### [EXERCISE]
For the word "testOut", count the lines of the listing that contain it and give only the count.
=== EXERCISE MATERIALS ===
-- ==== Sys2Proof/Certificates/Slice0/Obligations.lean ====
section
/-! DEFINITION. The statements for the provers. Each is about the machine, for every configuration the hypotheses admit;
none is about a program. "The model's choice" in a docstring names the log entry a clause rests on. -/

open Sys2Proof Sys2Proof.Machine

/-! ### Words and their decoding -/

/-- 30_encoding.md R97, R100, R106: the words of the operation map, written out bit by bit, read as their rows. -/
def Obligations.WordsOfTheOperationMapReadAsTheirRows : Prop :=
  (∀ m, decodeCommand m 0b00000001 = .ok .init) ∧
  decodeCommand .passThrough 0b00000010 = .ok .processPass ∧
  decodeCommand .adaptiveNotch 0b00000010 = .ok .processNotch ∧
  decodeCommand .tone 0b00000010 = .ok .processTone ∧
  decodeCommand .modulate 0b00000010 = .ok .processMod ∧
  (∀ m, decodeCommand m 0b00000011 = .ok .ctrlTick) ∧
  decodeEvent 0b00 = [] ∧ decodeEvent 0b01 = [.evInc] ∧ decodeEvent 0b10 = [.evDec] ∧
  decodeEvent 0b11 = [.evInc, .evDec]

/-- Both directions, for every instruction, mode and word: an encoded instruction decodes to itself in the modes its
selector admits; a command word that decodes is its instruction's encoding and the mode is admitted; an event word is
the word of exactly the events it decodes to (30_encoding.md R97, R100, R106, R109). -/
def Obligations.DecodeAndEncodeAgree : Prop :=
  (∀ (i : Instr) (m : Mode), i.selectedIn m = true → decode m (encode i) = .ok [i]) ∧
  (∀ (m : Mode) (w : BitVec 8) (i : Instr), decodeCommand m w = .ok i → encode i = .cmd w ∧ i.selectedIn m = true) ∧
  (∀ w : BitVec 2, encodeEvents (decide (Instr.evInc ∈ decodeEvent w)) (decide (Instr.evDec ∈ decodeEvent w)) = w) ∧
  (∀ inc dec : Bool, decodeEvent (encodeEvents inc dec) =
    (if inc then [Instr.evInc] else []) ++ (if dec then [Instr.evDec] else []))

/-- 30_encoding.md R108: every command word other than 0x01, 0x02 and 0x03 is reserved, and a script that presents one
is refused. That the refusal is at the step that would accept the word is the model's choice (log 11). -/
def Obligations.ReservedCommandWordsAreRefused : Prop :=
  (∀ (m : Mode) (w : BitVec 8), w ≠ 0x01 → w ≠ 0x02 → w ≠ 0x03 → decodeCommand m w = .error (.reservedCommand w)) ∧
  (∀ (s : State) (p : Pins) (rest : List HostMove), s.Inv → s.script = .present p :: rest → p.rst = false →
    p.cmdValid = true → p.cmd ≠ 0x01 → p.cmd ≠ 0x02 → p.cmd ≠ 0x03 → step s = .refused (.reservedCommand p.cmd))

/-! ### The step and the ports -/

/-- When the word presented next decodes to one instruction, the step is that instruction's `exec`: on the command port
between acceptance (BUSY rises) and completion (BUSY falls, `done` is pulsed), on the event port alone. The move leaves
the script and the strobe falls first (30_encoding.md R98, R99, R100; the script and `done` are the model's fields, logs
4 and 6). -/
def Obligations.StepRunsTheDecodedInstruction : Prop :=
  ∀ (s : State) (w : PortWord) (i : Instr) (rest : List HostMove), s.shapeOk = true → s.busy = false →
    s.script = .present (pinsOf w) :: rest → decode s.mode w = .ok [i] →
    step s = match w with
      | .cmd _ => thenState (exec i { s with script := rest, done := false, busy := true })
          (fun t => { t with busy := false, done := true })
      | .ev _ => exec i { s with script := rest, done := false }

/-- 30_encoding.md R100: a presented event word sets INC_PEND when bit 0 is set and DEC_PEND when bit 1 is set, both in
one step when both are, nothing when neither is, whatever BUSY is, and changes no other cell. -/
def Obligations.EventWordLatchesExactlyItsBits : Prop :=
  ∀ (s : State) (p : Pins) (rest : List HostMove), s.shapeOk = true → s.script = .present p :: rest → p.rst = false →
    p.cmdValid = false →
    step s = .next { s with
      incPend := s.incPend || p.ev.getLsbD 0
      decPend := s.decPend || p.ev.getLsbD 1
      script := rest
      done := false }

/-- 70_reset_and_hazards.md R290, R291: a presentation of `rst` puts every control and data cell at its reset value,
whatever the block was doing and whatever command or event is presented with it; the configuration, INBUF and OUTBUF
stay; `done` is not pulsed. -/
def Obligations.ResetPutsEveryCellAtItsResetValue : Prop :=
  ∀ (s : State) (p : Pins) (rest : List HostMove), s.shapeOk = true → s.script = .present p :: rest → p.rst = true →
    ∃ t, step s = .next t ∧
      t.mode = .passThrough ∧ t.incPend = false ∧ t.decPend = false ∧ t.sign = false ∧ t.ind = 0 ∧ t.testOut = false ∧
      t.busy = false ∧ t.wc = 0 ∧ t.phase = 0 ∧ t.icoef.toInt = 32767 ∧ t.bitcur = 0 ∧
      t.h.length = s.cfg.nTaps ∧ t.dl.length = s.cfg.nTaps ∧ t.drbuf.length = s.cfg.delay + s.cfg.blockLen / 2 ∧
      (∀ k, memRead t.h k = 0) ∧ (∀ j, memRead t.dl j = 0) ∧ (∀ a, memRead t.drbuf a = 0) ∧
      t.cfg = s.cfg ∧ t.inbuf = s.inbuf ∧ t.outbuf = s.outbuf ∧ t.done = false

/-- The state after reset satisfies the invariant of 10_state.md R52, for every well-formed configuration and whatever
the host's memories hold; so does `State.reset`, whose configuration is the model's choice (log 2). -/
def Obligations.ResetStateMeetsTheInvariant : Prop :=
  State.reset.Inv ∧
  ∀ (c : Config) (inb outb : List Sample), c.wf = true → inb.length = c.blockLen → outb.length = c.blockLen →
    (State.resetOf c inb outb).Inv

/-- 30_encoding.md R98: while BUSY = 1 a presented command is not accepted; it stays presented, an event presented with
it is latched, and no other cell changes. -/
def Obligations.CommandIsHeldWhileBusy : Prop :=
  ∀ (s : State) (p : Pins) (rest : List HostMove), s.shapeOk = true → s.busy = true → s.script = .present p :: rest →
    p.rst = false → p.cmdValid = true →
    step s = .next { s with
      incPend := s.incPend || p.ev.getLsbD 0
      decPend := s.decPend || p.ev.getLsbD 1
      script := .present { p with ev := 0 } :: rest
      done := false }

/-- 30_encoding.md R98, R99: `done` is pulsed by the step that performs an accepted command and by no other, and BUSY is
0 after that step (the field `done` is the model's form of the strobe, log 6). -/
def Obligations.DoneIsPulsedExactlyAtCompletion : Prop :=
  ∀ s t : State, step s = .next t → (t.done = true ↔ s.commandNext = true) ∧ (s.commandNext = true → t.busy = false)
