-- ==== Sys2Proof/Laws/Engine.lean ====
section
/-! SUPPORT. What every sub-operation of the pipelines keeps: the engine's cells fit the configuration, DRBUF keeps its
length, the phase and the cursors their ranges. -/

namespace Sys2Proof.Machine

/-! Indices -/

theorem ageIndex_eq (n wc k : Nat) (hk : k < n) : ageIndex n wc k = (wc + n - 1 - k) % n := by
  unfold ageIndex modIndex
  have h : ((wc : Int) - 1 - (k : Int)) % (n : Int) = (((wc + n - 1 - k) % n : Nat) : Int) := by
    rw [← Int.add_emod_right]
    have : ((wc : Int) - 1 - (k : Int)) + (n : Int) = ((wc + n - 1 - k : Nat) : Int) := by omega
    rw [this]; exact (Int.natCast_emod _ _).symm
  rw [h]; exact Int.toNat_natCast _

theorem ageIndex_lt (n wc k : Nat) (h : 0 < n) : ageIndex n wc k < n := by
  unfold ageIndex modIndex
  have h₁ := Int.emod_nonneg ((wc : Int) - 1 - (k : Int)) (b := (n : Int)) (by omega)
  have h₂ := Int.emod_lt_of_pos ((wc : Int) - 1 - (k : Int)) (b := (n : Int)) (by omega)
  omega

/-- XL(k) is the cell `k + 1` behind the write cursor. -/
theorem firXl_eq_ageSample (c : Config) (f : FirCells) (k : Nat) (hk : k < c.nTaps) : firXl c f k = ageSample c f k := by
  unfold firXl ageSample; rw [ageIndex_eq _ _ _ hk]

theorem nextCursor_lt (cur len : Nat) (h : 0 < len) : nextCursor cur len < len := Nat.mod_lt _ h

/-! The engine -/

@[simp] theorem firUpdate_dl (c : Config) (emu : Sample) (f : FirCells) : (firUpdate c emu f).dl = f.dl := rfl
@[simp] theorem firUpdate_wc (c : Config) (emu : Sample) (f : FirCells) : (firUpdate c emu f).wc = f.wc := rfl
@[simp] theorem firPush_h (c : Config) (x : Sample) (f : FirCells) : (firPush c x f).h = f.h := rfl
@[simp] theorem firXl_firUpdate (c : Config) (emu : Sample) (f : FirCells) (k : Nat) :
    firXl c (firUpdate c emu f) k = firXl c f k := rfl

@[simp] theorem firUpdate_h_length (c : Config) (emu : Sample) (f : FirCells) :
    (firUpdate c emu f).h.length = f.h.length :=
  loopUp_rule (fun _ (h : List Sample) => h.length = f.h.length) c.nTaps _ f.h rfl fun _ b _ hb => by simpa using hb

theorem firUpdate_fits {c : Config} {f : FirCells} (emu : Sample) (hf : f.Fits c) : (firUpdate c emu f).Fits c :=
  ⟨by simpa using hf.1, hf.2.1, hf.2.2⟩

theorem firPush_fits {c : Config} {f : FirCells} (x : Sample) (hf : f.Fits c) : (firPush c x f).Fits c :=
  ⟨hf.1, by simpa [firPush] using hf.2.1, nextCursor_lt _ _ (Nat.zero_lt_of_lt hf.2.2)⟩

theorem lmsStep_fits {c : Config} {f : FirCells} (x d : Sample) (hf : f.Fits c) : (lmsStep c x d f).2.Fits c :=
  firPush_fits x (firUpdate_fits _ hf)

theorem lmsBlock_fits {c : Config} {f : FirCells} (x d : List Sample) (hf : f.Fits c) : (lmsBlock c x d f).2.Fits c :=
  loopCollect_state_rule (fun g : FirCells => g.Fits c) _ _ _ hf fun _ _ _ hb => lmsStep_fits _ _ hb

@[simp] theorem lmsBlock_length (c : Config) (x d : List Sample) (f : FirCells) : (lmsBlock c x d f).1.length = c.n :=
  loopCollect_length _ _ _

/-! The delay buffer -/

@[simp] theorem dlyShift_length (c : Config) (dr : List Sample) : (dlyShift c dr).length = dr.length :=
  loopUp_rule (fun _ (b : List Sample) => b.length = dr.length) c.delay _ dr rfl fun _ b _ hb => by simpa using hb

@[simp] theorem dlyLoad_length (c : Config) (s dr : List Sample) : (dlyLoad c s dr).length = dr.length :=
  loopUp_rule (fun _ (b : List Sample) => b.length = dr.length) c.n _ dr rfl fun _ b _ hb => by simpa using hb

@[simp] theorem dlyUpdate_length (c : Config) (s dr : List Sample) : (dlyUpdate c s dr).length = dr.length := by
  simp [dlyUpdate]

/-! The carrier and the modulator -/

theorem fullTurn_pos (c : Config) : 0 < c.fullTurn := Nat.two_pow_pos _

theorem phaseAdv_lt (c : Config) (p : Nat) : phaseAdv c p < c.fullTurn := Nat.mod_lt _ (fullTurn_pos c)

@[simp] theorem carrierTick_phase (c : Config) (p : Nat) : (carrierTick c p).2 = phaseAdv c p := rfl

/-- What MOD.SAMPLE leaves: the phase one advance on, the coefficient it used, the other cells as they were. -/
@[simp] theorem modSample_state (c : Config) (tr sel : Bool) (n : Nat) (m : ModCells) :
    (modSample c tr sel n m).2 = { m with phase := phaseAdv c m.phase, icoef := modCoef c tr sel n m.icoef } := rfl

/-- What MOD.SAMPLE yields: the mix of the coefficient it used with the carriers at the advanced phase. -/
@[simp] theorem modSample_value (c : Config) (tr sel : Bool) (n : Nat) (m : ModCells) :
    (modSample c tr sel n m).1 = modMix c (modCoef c tr sel n m.icoef) (sinAt c (phaseAdv c m.phase))
      (cosAt c (phaseAdv c m.phase)) := rfl

/-- MOD.BLOCK with its symbol's start and decision made: a loop of MOD.SAMPLE. -/
theorem modBlock_eq (c : Config) (m : ModCells) :
    modBlock c m = loopCollect c.n
      (fun n k => modSample c (!bitRead c.bits m.bitcur) m.sign n k)
      { m with
        bitcur := nextCursor m.bitcur c.bitsLen
        testOut := bitRead c.bits m.bitcur
        sign := toggleSign (!bitRead c.bits m.bitcur) m.sign } := rfl

@[simp] theorem modBlock_length (c : Config) (m : ModCells) : (modBlock c m).1.length = c.n := by
  rw [modBlock_eq]; exact loopCollect_length _ _ _

/-! The converters -/

@[simp] theorem reint_length (c : Config) (lout rout outb : List Sample) : (reint c lout rout outb).length = outb.length :=
  loopUp_rule (fun _ (o : List Sample) => o.length = outb.length) c.n _ outb rfl fun _ b _ hb => by simpa using hb

/-- The re-interleaver writes the words below twice the count and no other. -/
theorem memRead_reint (c : Config) (lout rout outb : List Sample) (hl : 2 * c.n ≤ outb.length) (a : Nat) :
    memRead (reint c lout rout outb) a =
      if a < 2 * c.n then (if a % 2 = 0 then memRead lout (a / 2) else memRead rout (a / 2)) else memRead outb a := by
  have key : ∀ n, 2 * n ≤ outb.length → ∀ o : List Sample, o = loopUp n (fun j o =>
      memWrite (memWrite o (leftIndex j) (memRead lout j)) (rightIndex j) (memRead rout j)) outb →
      o.length = outb.length ∧ ∀ a, memRead o a =
        if a < 2 * n then (if a % 2 = 0 then memRead lout (a / 2) else memRead rout (a / 2)) else memRead outb a := by
    intro n
    induction n with
    | zero => intro _ o ho; subst ho; simp
    | succ n ih =>
      intro hn o ho
      obtain ⟨hlen, hread⟩ := ih (by omega) _ rfl
      rw [loopUp_succ] at ho
      subst ho
      refine ⟨by simpa using hlen, fun a => ?_⟩
      have hr : rightIndex n = 2 * n + 1 := rfl
      have hle : leftIndex n = 2 * n := rfl
      rw [memRead_memWrite _ _ _ _ (by rw [memWrite_length, hr, hlen]; omega),
        memRead_memWrite _ _ _ _ (by rw [hle, hlen]; omega), hread a]
      by_cases h₁ : a = rightIndex n
      · rw [if_pos h₁, if_pos (by omega), if_neg (by omega)]
        congr 1; omega
      · rw [if_neg h₁]
        by_cases h₂ : a = leftIndex n
        · rw [if_pos h₂, if_pos (by omega), if_pos (by omega)]
          congr 1; omega
        · rw [if_neg h₂]
          by_cases h₃ : a < 2 * n
          · rw [if_pos h₃, if_pos (show a < 2 * (n + 1) by omega)]
          · rw [if_neg h₃, if_neg (by omega)]
  exact (key c.n hl _ rfl).2 a

end Sys2Proof.Machine
end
===
### [RESULT OF THE EXERCISE]
2